UPDATED 1/12/08

E 375L, Victorian

Literature

35290

Instructor: Jerome Bump; <mailto:bump@mail.utexas.edu>; Office: PAR 132 Office phone: 471-8747

Computer-Assisted Instruction Substantial Writing Component

TTH 2:00 PM- 3:30 PM PAR 104; office hours: TT 9:45-10:45, 1:15-1:45  and by appointment. Course web site:

http://www.cwrl.utexas.edu/~bump/E375L08/


To understand the Victorians we will explore their architecture on campus and in downtown Austin. Our reading and writing about Victorian literature will focus on leadership, respect for diversity, and compassion for others and other species.

First of all, tracing the leadership motif in Victorian literature will reveal the purposes of universities, the liberal arts, and the English major.

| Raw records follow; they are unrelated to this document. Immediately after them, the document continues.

/-- Settles O21: the pool and the semaphores through their bus accesses. -/
theorem buffersAndSemaphores : Obligations.BuffersAndSemaphores := by
  unfold Obligations.BuffersAndSemaphores
  refine ⟨?_, ?_⟩
  · intro s r v i a size base free own at_ fault got
    have hheld : ∀ k, a.bufHeld k = s.bufHeld k := fun k => State.opened_congr (fun s => s.bufHeld k) (fun _ _ _ _ => rfl) s r.master
    have hon : a.poolOn = s.poolOn := State.opened_congr (fun s => s.poolOn) (fun _ _ _ _ => rfl) s r.master
    have haddr : ∀ k, a.bufAddr k = s.bufAddr k := fun k => State.opened_congr (fun s => s.bufAddr k) (fun _ _ _ _ => rfl) s r.master
    have hat : ∀ x, a.bufAt x = s.bufAt x := fun x => State.opened_congr (fun s => s.bufAt x) (fun _ _ _ _ => rfl) s r.master
    have howner : ∀ k, a.bufOwner k = s.bufOwner k :=
      fun k => State.opened_congr (fun s => s.bufOwner k) (fun _ _ _ _ => rfl) s r.master
    have hfree : a.fld F.Q_POOL_STAT_FREE 0 0 = free := State.fld_of_regs (s.opened_regs r.master) _ _ _
    have hown : a.fld F.Q_POOL_TAGi_OWNER i 0 = own := State.fld_of_regs (s.opened_regs r.master) _ _ _
    have hsome : ∀ x, at_ x → a.bufAt x = some i := fun x hx => by
      rw [hat, State.bufAt_eq_some (by simpa [State.poolOn, State.flag] using hx.1) hx.2]
    have hf : s.poolOn = true → s.bufHeld i = false → (∀ k < i, s.bufHeld k = true) → a.bufFree = some i := fun h1 h2 h3 =>
      State.bufFree_eq_some (hon.trans h1) ((hheld i).trans h2) fun k hk => (hheld k).trans (h3 k hk)
    have hforeign : a.poolForeign i = fault (a.bump F.Q_POOL_ERR_FOREIGN 0 0) := State.poolFault_eq _ hown
    refine ⟨fun h => ⟨fun hno => ⟨fun h1 h2 h3 => ?_, fun hnone => ?_⟩, fun p q k hp hab h1 h2 h3 => ?_⟩, fun h hx => ?_, fun h hx => ?_,
      fun hno h => ?_⟩
    · change execPoolAlloc r s = _
      refine regCmd_next_of h ?_
      have halloc := State.poolAlloc_alone hno (hf h1 h2 h3)
      rw [State.bufTake_eq, hfree, haddr] at halloc
      refine (congrArg (fun x : Word × State => x.2.answer x.1) halloc).trans ?_
      rfl
    · change execPoolAlloc r s = _
      refine regCmd_next_of h ?_
      exact congrArg (fun x : Word × State => x.2.answer x.1)
        (State.poolAlloc_empty hno (State.bufFree_eq_none (hnone.imp hon.trans fun hk k => (hheld k).trans (hk k))))
    · have hik : i ≠ k := by
        rintro rfl
        have := (State.allocsAbove_held hab).2
        rw [hheld, h2] at this
        exact Bool.false_ne_true this
      obtain ⟨hans, hstall, ho1, ho2⟩ := State.poolAlloc_dealt hp hab (hf h1 h2 h3) hik
      refine ⟨_, regCmd_next_of (body := fun s => let x := s.poolAlloc r; x.2.answer x.1) h rfl, ?_, ?_, ho1, ?_⟩
      · refine hans.trans ((haddr _).trans ?_)
        rfl
      · refine hstall.trans ?_
        rw [haddr]
        have hpair : a.pair q = s.pair q := State.opened_congr (fun s => s.pair q) (fun _ _ _ _ => rfl) s r.master
        rw [hpair]
        rfl
      · rw [← howner]; exact ho2
    · have hfr := State.poolFree_eq (t := r.tenant) (hsome _ hx)
      rw [hheld] at hfr
      refine ⟨fun h1 h2 => ?_, fun h1 h2 => ?_, fun h1 => ?_⟩
      · change execPoolFree r v s = _
        refine regCmd_next_of h (hfr.trans ?_)
        rw [if_neg (by simp [h1]), if_pos ((a.bufOwner_iff i _).2 (hown.trans h2)), hfree]
      · change execPoolFree r v s = _
        refine regCmd_next_of h (hfr.trans ?_)
        rw [if_neg (by simp [h1]), if_neg fun e => h2 (hown.symm.trans ((a.bufOwner_iff i _).1 e)), hforeign]
      · change execPoolFree r v s = _
        refine regCmd_next_of h (hfr.trans ?_)
        rw [if_pos h1]
        exact State.poolFault_eq _ hown
    · have hg := State.poolGive_eq (t := r.tenant) (hsome _ hx)
      rw [hheld] at hg
      refine ⟨fun h1 h2 => ?_, fun h1 => ?_⟩
      · change execPoolGive r v s = _
        refine regCmd_next_of h (hg.trans ?_)
        rw [if_pos (by simp [h1, (a.bufOwner_iff i _).2 (hown.trans h2)])]
        simp [getBits]
      · change execPoolGive r v s = _
        refine regCmd_next_of h (hg.trans ?_)
        rw [if_neg, hforeign]
        rcases h1 with h1 | h1
        · simp [h1]
        · have : a.bufOwner i ≠ r.tenant := fun e => h1 (hown.symm.trans ((a.bufOwner_iff i _).1 e))
          simp [this]
    · change execPoolFree r v s = _
      refine regCmd_next_of h (State.poolFree_none ?_)
      rw [show (s.opened r.master).bufAt v.toNat = _ from hat _, State.bufAt_eq_none hno]
  · intro s r n v p a w held mine holder
    have hheld : a.flag F.Q_SEMn_HELD n 0 = held := State.opened_congr (fun s => s.flag F.Q_SEMn_HELD n 0) (fun _ _ _ _ => rfl) s r.master
    have hmine : (a.flag F.Q_SEMn_HELD n 0 = true ∧ a.fld F.Q_SEMn_PAIR n 0 = p.val) ↔ mine := by
      rw [hheld, State.fld_of_regs (s.opened_regs r.master)]
    have hreg : a.reg .Q_SEMn n 0 = s.reg .Q_SEMn n 0 := State.opened_congr (fun s => s.reg .Q_SEMn n 0) (fun _ _ _ _ => rfl) s r.master
    have hpair : ∀ q, a.pair q = s.pair q := fun q => State.opened_congr (fun s => s.pair q) (fun _ _ _ _ => rfl) s r.master
    have release : ∀ q, a.semWaiter n = some q → (a.semRelease n).reg .Q_SEMn n 0 = holder q ∧
        ((a.semRelease n).pair q).stall = (s.pair q).stall.map fun l => { l with val := (holder q + 1).setWidth 64 } := by
      intro q hq
      have := State.semRelease_some hq
      rwa [hpair] at this
    refine ⟨fun h => ⟨fun hp hh => ?_, fun hp hh ht => ?_, fun q hp hh ht => ?_, fun hp => ?_⟩, fun h => ⟨fun hp hm => ⟨fun hv => ?_,
      fun hv hw => ?_, fun q hv hw => ?_⟩, fun hm hp => ?_⟩, fun h => ⟨fun ht => ?_, fun ht hv hw => ?_, fun q ht hv hw => ?_⟩⟩
    · change execSemAcquire r n s = _
      refine regCmd_next_of h ?_
      exact congrArg (fun x : Word × State => x.2.answer x.1) (State.semRead_free hp (hheld.trans hh))
    · change execSemAcquire r n s = _
      refine regCmd_next_of h ?_
      rw [← hreg]
      exact congrArg (fun x : Word × State => x.2.answer x.1) (State.semRead_held hp (hheld.trans hh) ht)
    · obtain ⟨c, e⟩ := State.semRead_taken hp (hheld.trans hh) ht
      refine ⟨_, regCmd_next_of (body := fun s => let x := s.semRead r n; x.2.answer x.1) h rfl, ?_, ?_, ?_⟩
      · refine (congrArg (fun x : Word × State => x.2.reg .Q_SEMn n 0) e).trans ?_
        exact State.reg_setReg_same { a with cyc := .got p n :: c } _ _ _ _
      · exact congrArg (fun x : Word × State => x.1) e
      · refine (congrArg (fun x : Word × State => (x.2.pair q).stall) e).trans ((State.reanswer_stall _ q w).trans ?_)
        rw [← hpair]
        rfl
    · change execSemAcquire r n s = _
      refine regCmd_next_of h ?_
      rw [← hreg]
      exact congrArg (fun x : Word × State => x.2.answer x.1) (State.semRead_other hp n)
    · change execSemRelease r n v s = _
      refine regCmd_next_of h ((State.semWrite_mine hp (hmine.2 hm) v).trans (if_neg hv))
    · change execSemRelease r n v s = _
      refine regCmd_next_of h ((State.semWrite_mine hp (hmine.2 hm) v).trans ((if_pos hv).trans (State.semRelease_none hw)))
    · refine ⟨_, ?_, release q hw⟩
      change execSemRelease r n v s = _
      exact regCmd_next_of h ((State.semWrite_mine hp (hmine.2 hm) v).trans (if_pos hv))
    · change execSemRelease r n v s = _
      exact regCmd_next_of h (State.semWrite_other (fun hp' => mt hmine.1 (hm hp')) hp v)
    · change execSemForce r v s = _
      exact regCmd_next_of h (if_neg (by simp [ht]))
    · change execSemForce r v s = _
      exact regCmd_next_of h ((State.semForce_eq ht hv).trans (State.semRelease_none hw))
    · refine ⟨_, ?_, release q hw⟩
      change execSemForce r v s = _
      exact regCmd_next_of h (State.semForce_eq ht hv)

end Sys2Proof.Machine
end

Reading Hardy and Carroll, we will compare the life of Victorian college students with that of students now.

Then we will discover that "pattern of conversion" from egoism to a higher purpose that characterizes so many leaders, now as well as then. We will focus on those who led the movement for compassion for animals in Victorian England, and faced the ensuing conflicts both with Darwin's theory of the "survival of the fittest" and with Victorian imperialism. We will focus especially on the failure of many Victorians in India to acknowledge the more compassionate treatment of animals by Jains and Hindus.

    Students should be prepared to think for themselves, for careful reading, and a lot of informal writing. Inspired by Victorian and university role models, formal writing projects may be devoted to a personal leadership vision. In any case, all students will begin with road maps of their lives. Then they will write papers, with illustrations, and save them in web format. Initial comments on the projects will be made by other students in the SWORD peer editing system, with the instructor then focusing on polishing subsequent hard copies for coherence, word choice, punctuation, etc.

   Grades. About 50% of the final grade will be determined by the formal writing projects (500 points), 14% by the final electronic portfolio (140 points);  24% by informal writing (240 points);  12-24% by class participation (240 points). 1000 points are required for an A-; 900 for a B-; 800 for a C-; 700 for a D-. However, more than 1000 points will be available so that students can emphasize formal over informal writing or vice versa, class participation more than the portfolio, etc. At the end of the course, students will receive exactly the grade recorded in the online gradebook in Blackboard, even if it is one point short of the next higher grade.

  Class participation consists of showing up in class on time, having read the material assigned for that day, and being prepared to talk about it. Students are encouraged to post entries in a Facebook discussion board about the readings assigned for that day before class starts. In any case, it is important to share in class: one of the goals of the course is better spoken as well as written communication, and learning to listen when others are speaking.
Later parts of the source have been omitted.